>>
/-- Check 0x05: HOP, NLOG and the FFT load (R300). -/
def accOk5 (s : State) (q : Nat) : Bool :=
  decide (16 ≤ accHop s q) && decide (accHop s q ≤ 65536) && decide (fget s (pgAcc q) 0x84 12 4 ≤ 8) &&
    decide (fget s (pgAcc q) 0x84 8 4 ≤ 12) &&
    (decide (accKind s q = 0) ||
      decide (accRate s q * 10 ^ 7 * accL s q * 64 * accN s q ≤ 2 * 10 ^ 9 * 66 * accM s q * accNp s q * accD s q * accHop s q))

/-- Check 0x06: the tile's size and bins (R301). -/
def accOk6 (s : State) (q : Nat) : Bool :=
  let c32 := fget s (pgAcc q) 0x9C 8 6
  let bins := match accKind s q with
    | 0 => 0
    | 1 => fget s (pgAcc q) 0x9C 14 16 + accCols s q / 2
    | _ => fget s (pgAcc q) 0x9C 14 16 + accCols s q * 2 ^ fget s (pgAcc q) 0x84 21 3
  decide (1 ≤ c32) && decide (c32 ≤ 32) && decide (accRows s q * accCols s q ≤ 65536) && decide (fget s (pgAcc q) 0x84 21 3 ≤ 6) &&
    decide (bins ≤ accN s q)

/-- A port's rings as (first byte, bytes): raw, decimated. -/
def accRing (s : State) (q : Nat) (dec : Bool) : Nat × Nat :=
  let o := if dec then 0xB0 else 0xA0
  (64 * (rget64 s (pgAcc q) o).toNat, 64 * (rget64 s (pgAcc q) (o + 8)).toNat)

/-- Every enabled ring of every port, stopped or not (R293). -/
def allRings (s : State) : List (Nat × Bool) :=
  (List.range 4).flatMap fun p => [false, true].filterMap fun d => if ringEn s p d then some (p, d) else none

/-- Check 0x07: placement, divisibility and overlap (R293, R294). -/
def accOk7 (s : State) (q : Nat) : Bool :=
  let rawLen := (accRing s q false).2 / 64
  (!ringEn s q false || ((decide (accNp s q ≠ 12) || decide (rawLen % 3 = 0)) && decide (rawLen * 512 / accNp s q % accM s q = 0))) &&
    ([false, true].filter (ringEn s q)).all fun d =>
      let (b, n) := accRing s q d
      decide (0 < n) && rangeOk b n && (allRings s).all fun (p, e) =>
        (decide (p = q) && decide (e = d)) ||
          (let (b', n') := accRing s p e; decide (b + n ≤ b') || decide (b' + n' ≤ b))

/-- log2 of the share for a rate (R324): 100 channels of 64 bytes in 192 ns per position. -/
def captureLog (r : Nat × Nat) : Nat :=
  ((List.range 7).find? fun k => decide (r.1 * 32 * 3 ≤ 2 ^ k * 100 * 10 ^ 9 * 31 * r.2)).getD 7

/-- Shares a port needs: (hub, log2 share). -/
def captureShares (s : State) (q : Nat) : List (Nat × Nat) :=
  (List.range 4).filterMap fun h =>
    let r := [false, true].foldl (fun a d =>
      if ringEn s q d && decide ((accRing s q d).1 / 2 ^ 38 = h) then fracAdd a (ringRate s q d) else a) (0, 1)
    if r.1 = 0 then none else some (h, captureLog r)

/-- Check 0x08: the write rate, the Stacks limit and the shares (R264, R296, R324). The 126 GB/s are the 1,008 Gbit/s of a full port,
whose exact payload is 32 x 32.5 x 64/66 Gbit/s (Table 1-9, Example 11-1). [log 122, DEDUCED] -/
def accOk8 (s : State) (q : Nat) : Bool :=
  let r := captureRate s q
  let others := (List.range 4).foldl (fun a p => a + (if p ≠ q ∧ accState s p ≠ 0 then captureTraffic s p else 0)) 0
  let jobs := (List.range 4).foldl (fun a i => a + (if (job s i).bg then 0 else (job s i).traffic)) 0
  decide (r.1 * 66 ≤ 130 * 64 * 10 ^ 9 * r.2) && decide (captureTraffic s q + others + jobs ≤ stackLimit s) &&
    (captureShares s q).all fun x => decide (x.2 < 6) && decide (2 ^ x.2 + shareSum (hubShares s x.1) ≤ hubLimit s x.1)

/-- The RT job of a port's stream (R26, R306). -/
def streamJob (s : State) (q : Nat) : Option Nat :=
  (List.range 4).find? fun j => let b := job s j; b.occupied && decide (b.st ≠ 1 ∨ b.loadWait = false) && !b.bg && decide (b.stream = q)

/-- Check 0x0A: the lead and the mover timing of a loaded RT job (R307). -/
def accOkA (s : State) (q : Nat) : Bool :=
  match streamJob s q with
  | some j => okLead s q (job s j).hubMoves
  | none => true

/-- The start checks in order (Table 11-7); 0 when all hold. [log 64, DESIGN CHOICE] -/
def accCheck (s : State) (q : Nat) : Nat :=
  if !accOk1 s q then 1 else if !accOk2 s q then 2 else if !accOk3 s q then 3 else if !accOk4 s q then 4
  else if !accOk5 s q then 5 else if !accOk6 s q then 6 else if !accOk7 s q then 7 else if !accOk8 s q then 8
  else if !accOkA s q then 0x0A else 0

/-! ### The link (R288-R290, R308, R311) -/

/-- A condition of Table 11-4 to be recorded at the tick: 0 CRC, 1 link down, 2 SYSREF, 3 capture, 4 refusal. [log 57, DEDUCED] -/
def accNote (q cond lane : Nat) (s : State) : State :=
  accMod q (fun a =>
    { a with due := if a.due.any (fun d => decide (d.1 = cond)) then
        a.due.map fun d => if d.1 = cond then (d.1, d.2.1, d.2.2 + 1) else d
      else a.due ++ [(cond, lane, 1)] }) s

/-- Errata of the port conditions of the frame, one each (R310). [log 63, DEDUCED] -/
def tickAcc (s : State) : State :=
  foldS (List.range 4) (fun q s =>
    let s := foldS (acc s q).due (fun d => errata
      { hubEr q 0x0601 (if d.1 = 2 then 1 else 2) 0x13 with detail := [q, d.2.1, d.2.2] }) s
    accMod q (fun a => { a with due := [] }) s) s

/-- Put LSTAT.STATE and HOLDOVER. -/
def accPut (q st : Nat) (hold : Bool) (s : State) : State := fset (pgAcc q) 0x100 2 1 (b2n hold) (fset (pgAcc q) 0x100 0 2 st s)

/-- The port's shares in the wheels. -/
def accShares (q : Nat) (l : List (Nat × Nat)) (s : State) : State :=
  let s := accMod q (fun a => { a with shares := l }) s
  foldS (List.range 4) (fun h s => showCapture h (packHub h s)) s

/-- ACC_LINK_START (R289, R307): the configuration is checked; a refusal leaves the port stopped. [log 57, DEDUCED; 61, DEDUCED] -/
def doAccLinkStart (q : Nat) (s : State) : State :=
  let p := pgAcc q
  if !running s || decide (fget s p 0x08 0 1 = 0) || decide (accState s q ≠ 0) then s
  else
    let s := fset p 0x40 0 1 1 s
    let c := accCheck s q
    if c ≠ 0 then
      let s := rset p 0x120 (BitVec.ofNat 32 c) (fset p 0x0C 2 1 1 s)
      accNote q 4 0xFF (raise p 6 (errInfo p 3 0x40 4 c s))
    else
      let s := rset p 0x120 0 (fset p 0x0C 2 1 0 s)
      let s := accMod q (fun a => { a with gapFrom := none, gap := none, bad := [], tile := [], stopAt := none, rawOn := false, decOn := false, slept := false }) s
      accPut q 1 false (accShares q (captureShares s q) s)

/-- ACC_LINK_STOP (R311): the frame whose window is open, and those before it that no tile has been made of, are FAILED. -/
def doAccLinkStop (q : Nat) (s : State) : State :=
  let p := pgAcc q
  let s := fset p 0x40 0 1 0 s
  if accState s q = 0 then s
  else accShares q [] (accPut q 0 false (accMod q (fun a =>
    { a with rawOn := false, decOn := false, armed := false, slept := false, torn := some (if a.bnFrame ≤ s.tick then s.tick else a.bnFrame) }) s))

/-- ARM (R288, R399): the next SYSREF edge is used, in one-shot mode. -/
def doArm (q : Nat) (s : State) : State :=
  if running s && enabled s (pgAcc q) && decide (fget s (pgAcc q) 0x40 2 1 = 1) then accMod q (fun a => { a with armed := true }) s else s

/-- EVENT 0x000B (Table 14-6). -/
def accEvent (q st : Nat) (cs : List (BitVec 64)) (s : State) : State := sendEvent 0x000B ([q, st] ++ cs.map (·.toNat)) s

/-- The rings of a port start at instant `c` (R294, R295). -/
def ringsStart (q : Nat) (c : BitVec 64) (s : State) : State :=
  let p := pgAcc q
  let d := BitVec.ofNat 64 (c.toNat / accD s q)
  let s := if ringEn s q false then
      accMod q (fun a => { a with rawOn := true, rawNext := 0, stopAt := none, rawResume := false }) (rset64 p 0xC8 c (rset64 p 0xD8 c (rset64 p 0xF0 c s)))
    else s
  if ringEn s q true then
    accMod q (fun a => { a with decOn := true, decNext := 0, decResume := false }) (rset64 p 0xD0 d (rset64 p 0xE0 d (rset64 p 0xF8 d s)))
  else s

/-- A ring goes on at the first whole group from instant `c` on (R294, R295). -/
def ringFrom (q : Nat) (dec : Bool) (c : BitVec 64) (s : State) : State :=
  let p := pgAcc q
  let u := ringGroup s q dec c
  let n := (accRing s q dec).2 / 64 / ringLines s q dec
  let next := if n = 0 then 0 else u % n * ringLines s q dec
  let s := rset64 p (if dec then 0xF8 else 0xF0) (ringFirst s q dec u) (rset64 p (if dec then 0xE0 else 0xD8) (ringCount s q dec u) s)
  accMod q (fun a => if dec then { a with decNext := next } else { a with rawNext := next }) s

/-- The edge selected by the port's mode may be used. -/
def edgeUsable (s : State) (q : Nat) : Bool := decide (fget s (pgAcc q) 0x40 2 1 = 0) || (acc s q).armed
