/-- STANDBY_ENTRY (R273): at the tick whose segments have all ended. Tiles moved for a frame not processed are discarded, and RT jobs
lose the frames from the one this tick would have processed. -/
def doStandbyEntry (s : State) : State :=
  if running s && s.pwr.entry then
    let s := foldS (List.range 4) (fun j => jobMod j fun b =>
      if b.bound && !b.bg then { b with firstLost := some (b.firstLost.getD (s.tick - 1)), pendStart := false } else b) s
    let s := foldS (List.range 4) (fun q => accMod q fun a => { a with tile := [] }) { s with xfers := s.xfers.filter fun x => !x.hub }
    setPstate 4 (sleepPorts (pwrMod (fun p => { p with entry := false, stbyReq := false }) s))
  else s

/-- A wake source (R275, R284): the first starts the wake, later ones are recorded; in Standby a coolant condition leaves only the
host's. `src` is 0 WAKE_N, 1 STBY_REQ_N, 2 PWRCTL.WAKE, 3 DOORBELL, 4 Night Desk, 5 a follower's wake pulse. W falls `since` cycles
after the last tick, or, where no command gives its moment, as many as a free value within the period says. [log 17, DESIGN CHOICE] -/
def wakeSource (src : Nat) (since : Option Nat) (s : State) : State :=
  let s := if running s && s.pwr.entry then doStandbyEntry s else s
  if pstate s ≠ 4 ∨ (s.nd.coolOn.getD 1 false = true ∧ src ≠ 2 ∧ src ≠ 3) then s
  else if s.pwr.waking then pwrMod (fun p => { p with sources := p.sources ++ [src] }) s
  else
    let (f, s) := takeFree s
    let w := s.refTick + since.getD ((Config.openWord f).toNat % period s)
    let s := pwrMod (fun p => { p with waking := true, wokeAt := w, sources := [src], stage := 0 }) s
    let s := if src = 4 then s else { s with nd := { s.nd with woke := none, trig := none } }
    if fget s pgTick 0x44 4 2 = 1 then emit (.tickOut true (w + 1)) s else s

/-- PWRCTL_WAKE. -/
def doPwrctlWake (s : State) : State := wakeSource 2 none s

/-- STBY_REQ_N_RISE. -/
def doStbyRise (s : State) : State := if s.pwr.refclk then wakeSource 1 none s else s

/-- WAKE_N_FALL. -/
def doWakeFall (s : State) : State := if s.pwr.refclk then wakeSource 0 none s else s

/-- TICK_IN_CAPTURE (R204, R206, R277): a follower's capture; a wake pulse in Standby is its wake source. -/
def doTickInCapture (offset : Nat) (wide : Bool) (s : State) : State :=
  if !ticking s || decide (fget s pgTick 0x44 4 2 ≠ 2) then s
  else if wide then wakeSource 5 (some offset) s
  else pwrMod (fun p => { p with tickInAt := some offset }) s

/-- Bytes of the samples kept, oldest first: I and Q, 16 bits each (R278). -/
def sampleBytes (l : List (BitVec 16 × BitVec 16)) : List Byte :=
  l.reverse.flatMap fun x => leBytes 2 x.1.toNat ++ leBytes 2 x.2.toNat

/-- The wake record (R283): the samples at WAKEADDR, then the header line. [log 66, DEDUCED] -/
def wakeRecord (s : State) : State :=
  if fget s pgNd 0x40 0 1 = 0 then s
  else
    let base := 64 * (rget64 s pgNd 0x68).toNat % 2 ^ 42
    let bs := sampleBytes s.nd.ring
    let s := stkPut base bs s
    stkWrite (base + (bs.length + 63) / 64 * 64) (Config.ndHeader s.nd.first.toNat s.nd.woke) 0 s

/-- The Stacks, the movers and the raw rings are there again (W + 60 µs). [log 66, DEDUCED] -/
def wake60 (s : State) : State :=
  let s := foldS (List.range 4) (fun q s =>
    accMod q (fun a => if a.slept then a else { a with rawResume := a.rawOn, decResume := a.decOn }) s) s
  wakeRecord (ringFlush s)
<<
[Task directions] Look through the entries above, find each line containing "accNote", and copy it.

[Reply to the exercise]
def accNote (q cond lane : Nat) (s : State) : State :=
      accNote q 4 0xFF (raise p 6 (errInfo p 3 0x40 4 c s))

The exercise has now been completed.